In an explanatory document, the European Commission says:

The United Kingdom submitted on 29 March 2017 the notification of its intention to withdraw from the Union pursuant to Article 50 of the Treaty on European Union. Following a request by the United Kingdom, the European Council (Article 50) agreed on 11 April 2019 to extend further the period provided for in Article 50(3) TEU until 31 October 2019. This means that the United Kingdom will be, as of 1 November 2019 ('the withdrawal date') a 'third country'.

Preparing for the withdrawal is not just a matter for EU and national administrations but also for private parties.

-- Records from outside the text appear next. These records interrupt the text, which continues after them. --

-- ==== Sys2Proof/Machine/CoreOps.lean ====
section
/-!
DEFINITION. What every instruction of a signal core shares: traps (R106 to R112), the scoreboard, run-ahead (R94 to R97),
retirement, and loads and stores with their requests (R88, R89, R100 to R103).
-/

namespace Sys2Proof.Machine

/-- A trap's code, subcause and address. -/
structure Trap where
  code : Nat
  sub  : Nat
  addr : Nat
  deriving DecidableEq, Repr

/-- ILLEGAL (R110). -/
def trapIllegal : Trap := ⟨0x01, 0, 0⟩
/-- UNDEF_FUSED with a subcause (R143). -/
def trapFused (sub : Nat) : Trap := ⟨0x02, sub, 0⟩
/-- PRIV (R105). -/
def trapPriv (addr : Nat) : Trap := ⟨0x04, 0, addr⟩
/-- MEM_FAULT with a subcause (R111). -/
def trapMem (sub addr : Nat) : Trap := ⟨0x08, sub, addr⟩
/-- DATA_POISON with a subcause (R112). -/
def trapPoison (sub addr : Nat) : Trap := ⟨0x10, sub, addr⟩

/-- Counter of a core's stratum for a core event (R443, R444). -/
def coreEvent (c o : Nat) : Nat := 24 * (c / 32) + o

/-- Trap entry (R107): with INTRAP set the core stops and the keystone hears of a double trap (R109). -/
def State.trapTo (s : State) (c : Nat) (t : Trap) (deferred : Bool) (restart : BitVec 16) : State :=
  let k := s.core c
  let cause := BitVec.ofNat 64 (t.code + t.sub * 256 + (if deferred then 2 ^ 16 else 0))
  if (k.crv crTstat).getLsbD 2 then
    ((s.setCore c { k with run := .stopped }).count (coreEvent c 23) 1).report
      { mkReport 1 c 0x01 2 with
        sub := t.sub
        data1 := cause.toNat }
  else
    let k1 := { k with pf := [], pc := (k.crv crTvec).truncate 16 }
    let k2 := (((k1.setCr crTpc (restart.zeroExtend 64)).setCr crTcause cause).setCr crTaddr (BitVec.ofNat 64 t.addr)).setCr
      crTstat (BitVec.ofNat 64 ((if k.task then 2 else 0) + 4))
    let s1 := (s.setCore c k2).count (coreEvent c 12) 1
    let s2 := if t.code = 0x10 then s1.count (coreEvent c 13) 1 else s1
    if t.code = 0x02 then s2.count (coreEvent c 14) 1 else s2

/-- A trap of the instruction at the pc. -/
def State.trap (s : State) (c : Nat) (t : Trap) : State := s.trapTo c t false (s.core c).pc

/-- The first deferred error is taken as a trap at the instruction boundary; the others are counted (R102). -/
def State.takeDeferred (s : State) (c : Nat) : State :=
  match (s.core c).deferred with
  | [] => s
  | d :: l =>
    let k := s.core c
    ((s.setCore c { k with deferred := [], lost := k.lost + l.length }).count (coreEvent c 15) 1).trapTo c
      ⟨d.code, d.sub, d.addr.toNat⟩ true k.pc

/-- An instruction retires: the pc goes to the given target (R85). -/
def State.retireTo (s : State) (c : Nat) (pc : BitVec 16) : State :=
  let k := s.core c
  (s.setCore c { k with pc := pc, done := k.done + 1 }).count (coreEvent c 0) 1

/-- An instruction retires and the pc moves past it. -/
def State.retire (s : State) (c : Nat) : State := s.retireTo c ((s.core c).pc + 4)

/-- A core's record is changed by a function. -/
def State.mapCore (s : State) (c : Nat) (f : Core → Core) : State := s.setCore c (f (s.core c))

/-- An instruction writes a g register and retires. -/
def State.retireG (s : State) (c rd : Nat) (v : DWord) : State := (s.mapCore c (fun k => k.setG rd v)).retire c

/-- Whether a core executes instructions: not held in core reset, not waiting, stopped or halted. -/
def State.coreRuns (s : State) (c : Nat) : Bool := !s.held c && (s.core c).run = .running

In view of the uncertainties surrounding the ratification of the Withdrawal Agreement, the .eu Top Level Domain Registry, accredited .eu Registrars, .eu domain names registrants, applicants for .eu domains names and generally stakeholders are reminded of legal repercussions, which need to be considered when the United Kingdom becomes a third country.

Subject to the transition period provided for in the Withdrawal Agreement, as of the withdrawal date the EU regulatory framework for the .eu Top Level Domain, and in particular Regulation (EC) No 733/2002 of the European Parliament and of the Council of 22 April 2002 on the implementation of the .eu Top Level Domain, will no longer apply to the United Kingdom.

It goes on to explain who is able to own a .eu TLD:

(i) a Union citizen, independently of their place of residence;

(ii) a natural person who is not a Union citizen and who is a resident of a Member State;

(iii) an undertaking that is established in the Union; or

(iv) an organisation that is established in the Union, without prejudice to the application of national law.

Previously, the European Commission was going to force EU citizens living in the UK to give up their .eu domains within two months of Brexit, but this plan has now been scrapped. As the overseer for .eu domains, EURid, succinctly explains:

On 18 July 2019, the European Commission has published an updated notice to stakeholders about the withdrawal of the United Kingdom and EU rules on .eu domain names.

The notice highlights that at the time of the UK withdrawal, EU citizens residents in UK may still keep their .eu domain name(s) thanks to the changes of the .eu eligibility criteria that as of 19 October 2019 will see the citizenship criteria added to the residency criteria.